### Provided data ###

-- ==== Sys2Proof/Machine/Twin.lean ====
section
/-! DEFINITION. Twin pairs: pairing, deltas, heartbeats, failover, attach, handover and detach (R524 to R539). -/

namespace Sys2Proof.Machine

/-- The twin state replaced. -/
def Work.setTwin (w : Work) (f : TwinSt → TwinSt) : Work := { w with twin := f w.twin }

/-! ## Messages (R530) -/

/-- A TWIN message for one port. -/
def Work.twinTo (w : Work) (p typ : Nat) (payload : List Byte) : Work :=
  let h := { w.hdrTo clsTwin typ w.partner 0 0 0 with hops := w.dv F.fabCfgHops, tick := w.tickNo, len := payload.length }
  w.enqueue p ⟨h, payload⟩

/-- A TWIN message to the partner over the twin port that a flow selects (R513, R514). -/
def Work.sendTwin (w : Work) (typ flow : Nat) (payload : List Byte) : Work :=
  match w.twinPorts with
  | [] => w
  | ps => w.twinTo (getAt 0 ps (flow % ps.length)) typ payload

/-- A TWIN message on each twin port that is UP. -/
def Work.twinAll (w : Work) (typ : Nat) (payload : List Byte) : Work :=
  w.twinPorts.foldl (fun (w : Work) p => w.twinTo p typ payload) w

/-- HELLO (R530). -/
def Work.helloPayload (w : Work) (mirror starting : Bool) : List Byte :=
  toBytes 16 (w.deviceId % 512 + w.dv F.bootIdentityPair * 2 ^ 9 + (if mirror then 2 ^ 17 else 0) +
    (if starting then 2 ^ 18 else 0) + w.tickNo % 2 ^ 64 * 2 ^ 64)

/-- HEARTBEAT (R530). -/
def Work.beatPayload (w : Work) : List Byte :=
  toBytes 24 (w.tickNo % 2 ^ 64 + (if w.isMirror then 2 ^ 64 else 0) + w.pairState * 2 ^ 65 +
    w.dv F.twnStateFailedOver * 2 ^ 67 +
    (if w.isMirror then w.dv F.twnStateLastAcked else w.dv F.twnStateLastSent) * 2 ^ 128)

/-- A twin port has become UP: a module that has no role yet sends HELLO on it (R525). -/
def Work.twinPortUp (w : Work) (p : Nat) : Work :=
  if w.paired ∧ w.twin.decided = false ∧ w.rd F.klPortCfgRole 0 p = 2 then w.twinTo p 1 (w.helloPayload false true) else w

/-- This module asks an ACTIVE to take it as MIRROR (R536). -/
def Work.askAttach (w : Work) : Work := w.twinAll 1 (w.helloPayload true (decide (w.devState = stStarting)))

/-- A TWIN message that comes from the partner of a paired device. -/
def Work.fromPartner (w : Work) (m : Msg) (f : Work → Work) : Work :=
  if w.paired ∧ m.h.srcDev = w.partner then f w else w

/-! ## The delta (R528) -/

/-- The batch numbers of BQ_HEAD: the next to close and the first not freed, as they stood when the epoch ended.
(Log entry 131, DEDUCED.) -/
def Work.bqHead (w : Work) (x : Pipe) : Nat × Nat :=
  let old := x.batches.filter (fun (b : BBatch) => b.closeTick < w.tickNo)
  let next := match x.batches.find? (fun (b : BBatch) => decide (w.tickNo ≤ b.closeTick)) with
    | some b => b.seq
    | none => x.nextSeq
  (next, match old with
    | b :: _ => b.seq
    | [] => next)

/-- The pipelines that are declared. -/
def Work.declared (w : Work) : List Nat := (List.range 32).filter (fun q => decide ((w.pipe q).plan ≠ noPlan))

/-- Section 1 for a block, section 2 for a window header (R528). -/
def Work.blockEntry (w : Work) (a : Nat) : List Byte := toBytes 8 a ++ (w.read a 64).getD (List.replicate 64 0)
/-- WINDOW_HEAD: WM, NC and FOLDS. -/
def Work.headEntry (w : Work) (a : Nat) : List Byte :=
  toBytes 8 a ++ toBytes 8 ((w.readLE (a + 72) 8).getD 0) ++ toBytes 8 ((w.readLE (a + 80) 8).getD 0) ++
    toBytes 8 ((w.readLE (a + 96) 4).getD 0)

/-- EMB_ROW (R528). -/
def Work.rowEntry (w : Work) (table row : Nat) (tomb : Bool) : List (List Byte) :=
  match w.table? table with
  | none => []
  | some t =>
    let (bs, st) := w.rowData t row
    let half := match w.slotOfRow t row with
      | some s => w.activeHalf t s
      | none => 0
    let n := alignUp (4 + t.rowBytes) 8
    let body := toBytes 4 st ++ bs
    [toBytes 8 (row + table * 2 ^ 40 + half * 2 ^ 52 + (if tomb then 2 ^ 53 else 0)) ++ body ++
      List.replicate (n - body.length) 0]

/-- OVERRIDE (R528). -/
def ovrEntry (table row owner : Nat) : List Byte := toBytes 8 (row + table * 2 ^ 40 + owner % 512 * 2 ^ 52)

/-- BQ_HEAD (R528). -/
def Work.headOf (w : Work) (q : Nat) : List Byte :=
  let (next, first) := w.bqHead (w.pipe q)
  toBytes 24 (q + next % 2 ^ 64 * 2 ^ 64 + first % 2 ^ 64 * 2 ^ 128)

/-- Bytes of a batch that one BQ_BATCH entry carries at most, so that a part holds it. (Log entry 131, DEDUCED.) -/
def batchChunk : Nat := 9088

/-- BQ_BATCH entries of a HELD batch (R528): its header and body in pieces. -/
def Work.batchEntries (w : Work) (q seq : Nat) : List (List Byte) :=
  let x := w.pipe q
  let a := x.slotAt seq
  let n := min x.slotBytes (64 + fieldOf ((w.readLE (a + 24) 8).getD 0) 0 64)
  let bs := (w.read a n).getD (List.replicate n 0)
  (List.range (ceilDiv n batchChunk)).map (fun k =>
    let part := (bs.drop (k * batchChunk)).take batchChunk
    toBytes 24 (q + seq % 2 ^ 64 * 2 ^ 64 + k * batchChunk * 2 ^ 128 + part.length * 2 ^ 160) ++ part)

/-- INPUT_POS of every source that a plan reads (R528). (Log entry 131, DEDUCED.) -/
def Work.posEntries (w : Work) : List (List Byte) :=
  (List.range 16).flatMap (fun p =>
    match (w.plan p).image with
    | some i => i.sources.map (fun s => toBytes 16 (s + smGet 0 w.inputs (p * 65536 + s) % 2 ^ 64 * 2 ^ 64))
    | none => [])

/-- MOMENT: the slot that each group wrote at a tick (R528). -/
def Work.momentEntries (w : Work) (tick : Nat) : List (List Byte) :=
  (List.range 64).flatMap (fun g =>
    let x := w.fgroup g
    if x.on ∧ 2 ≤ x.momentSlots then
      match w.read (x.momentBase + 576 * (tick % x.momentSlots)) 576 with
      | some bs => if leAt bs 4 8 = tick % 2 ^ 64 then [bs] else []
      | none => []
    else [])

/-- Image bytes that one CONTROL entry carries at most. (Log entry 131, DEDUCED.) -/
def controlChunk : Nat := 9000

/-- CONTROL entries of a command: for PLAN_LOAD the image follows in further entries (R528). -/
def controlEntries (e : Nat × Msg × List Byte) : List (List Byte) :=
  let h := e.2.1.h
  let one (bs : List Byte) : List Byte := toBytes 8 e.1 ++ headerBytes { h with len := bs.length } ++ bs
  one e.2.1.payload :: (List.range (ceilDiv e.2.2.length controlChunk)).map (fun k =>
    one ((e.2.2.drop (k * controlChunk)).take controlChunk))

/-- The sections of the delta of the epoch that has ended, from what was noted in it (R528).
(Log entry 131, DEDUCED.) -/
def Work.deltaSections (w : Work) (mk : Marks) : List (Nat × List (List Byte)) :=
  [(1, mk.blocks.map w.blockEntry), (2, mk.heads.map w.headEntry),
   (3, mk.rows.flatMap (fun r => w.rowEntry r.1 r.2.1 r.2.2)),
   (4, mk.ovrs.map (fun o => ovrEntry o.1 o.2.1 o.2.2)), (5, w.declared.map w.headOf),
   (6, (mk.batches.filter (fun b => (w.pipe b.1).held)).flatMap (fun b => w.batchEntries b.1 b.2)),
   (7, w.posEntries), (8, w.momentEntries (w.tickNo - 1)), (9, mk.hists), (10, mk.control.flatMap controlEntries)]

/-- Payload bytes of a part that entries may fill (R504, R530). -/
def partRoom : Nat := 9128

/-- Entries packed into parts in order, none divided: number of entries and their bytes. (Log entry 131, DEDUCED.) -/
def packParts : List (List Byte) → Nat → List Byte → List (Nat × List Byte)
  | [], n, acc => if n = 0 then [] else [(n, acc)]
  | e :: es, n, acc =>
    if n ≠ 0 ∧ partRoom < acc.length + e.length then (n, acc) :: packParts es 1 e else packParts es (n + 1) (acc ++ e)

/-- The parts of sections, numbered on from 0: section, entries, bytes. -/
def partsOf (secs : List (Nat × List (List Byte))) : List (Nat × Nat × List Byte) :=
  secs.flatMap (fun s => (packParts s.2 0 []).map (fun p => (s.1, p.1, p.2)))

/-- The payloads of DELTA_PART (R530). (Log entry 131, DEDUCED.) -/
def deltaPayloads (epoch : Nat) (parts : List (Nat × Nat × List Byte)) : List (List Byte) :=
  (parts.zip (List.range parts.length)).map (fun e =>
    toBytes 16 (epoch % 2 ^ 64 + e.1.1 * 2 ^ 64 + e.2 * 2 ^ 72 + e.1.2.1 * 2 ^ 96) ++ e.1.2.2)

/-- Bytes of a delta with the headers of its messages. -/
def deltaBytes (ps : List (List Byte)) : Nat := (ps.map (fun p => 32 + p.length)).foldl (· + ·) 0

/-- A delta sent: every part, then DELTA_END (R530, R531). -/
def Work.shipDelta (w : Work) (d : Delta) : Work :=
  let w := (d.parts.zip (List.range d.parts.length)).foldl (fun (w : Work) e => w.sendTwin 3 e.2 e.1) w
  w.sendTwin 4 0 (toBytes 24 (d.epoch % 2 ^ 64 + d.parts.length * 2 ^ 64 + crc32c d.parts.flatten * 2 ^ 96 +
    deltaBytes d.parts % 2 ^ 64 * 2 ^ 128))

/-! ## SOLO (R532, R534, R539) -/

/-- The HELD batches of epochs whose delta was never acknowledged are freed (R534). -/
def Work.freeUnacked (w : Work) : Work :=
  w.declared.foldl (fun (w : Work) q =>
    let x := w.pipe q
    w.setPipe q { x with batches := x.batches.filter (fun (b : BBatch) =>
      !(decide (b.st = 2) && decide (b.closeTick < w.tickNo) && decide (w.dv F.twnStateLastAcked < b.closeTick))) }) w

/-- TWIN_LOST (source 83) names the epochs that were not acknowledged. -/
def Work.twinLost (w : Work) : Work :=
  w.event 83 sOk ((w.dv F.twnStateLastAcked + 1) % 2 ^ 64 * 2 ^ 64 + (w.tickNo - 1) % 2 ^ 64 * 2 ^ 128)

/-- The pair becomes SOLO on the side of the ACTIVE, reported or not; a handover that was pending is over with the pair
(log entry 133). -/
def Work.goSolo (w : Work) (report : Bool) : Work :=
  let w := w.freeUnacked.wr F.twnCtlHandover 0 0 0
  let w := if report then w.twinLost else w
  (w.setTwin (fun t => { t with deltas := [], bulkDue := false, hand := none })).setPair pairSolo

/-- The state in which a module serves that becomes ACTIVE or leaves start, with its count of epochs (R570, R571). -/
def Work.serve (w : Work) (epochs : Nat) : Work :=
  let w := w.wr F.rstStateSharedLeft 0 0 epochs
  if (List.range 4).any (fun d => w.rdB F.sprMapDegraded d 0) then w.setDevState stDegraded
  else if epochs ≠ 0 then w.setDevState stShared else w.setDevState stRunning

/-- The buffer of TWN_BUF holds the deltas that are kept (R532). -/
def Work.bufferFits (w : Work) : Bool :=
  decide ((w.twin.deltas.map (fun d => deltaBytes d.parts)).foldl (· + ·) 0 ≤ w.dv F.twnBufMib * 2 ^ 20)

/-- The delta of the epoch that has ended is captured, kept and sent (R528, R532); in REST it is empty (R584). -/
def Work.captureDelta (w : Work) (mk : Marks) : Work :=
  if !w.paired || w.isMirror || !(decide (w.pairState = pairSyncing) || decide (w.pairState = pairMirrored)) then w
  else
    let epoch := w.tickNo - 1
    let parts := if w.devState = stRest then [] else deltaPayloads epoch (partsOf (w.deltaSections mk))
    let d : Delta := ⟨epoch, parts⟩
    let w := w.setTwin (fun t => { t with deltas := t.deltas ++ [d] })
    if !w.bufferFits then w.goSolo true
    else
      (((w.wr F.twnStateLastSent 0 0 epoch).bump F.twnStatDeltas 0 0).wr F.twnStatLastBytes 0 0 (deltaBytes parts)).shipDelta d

###

◆ **Work to complete**: Using the entries above, quote each line verbatim from the first through the line that contains "def Work.twinTo (w".

◆ **Finished task**:
-- ==== Sys2Proof/Machine/Twin.lean ====
section
/-! DEFINITION. Twin pairs: pairing, deltas, heartbeats, failover, attach, handover and detach (R524 to R539). -/

namespace Sys2Proof.Machine

/-- The twin state replaced. -/
def Work.setTwin (w : Work) (f : TwinSt → TwinSt) : Work := { w with twin := f w.twin }

/-! ## Messages (R530) -/

/-- A TWIN message for one port. -/
def Work.twinTo (w : Work) (p typ : Nat) (payload : List Byte) : Work :=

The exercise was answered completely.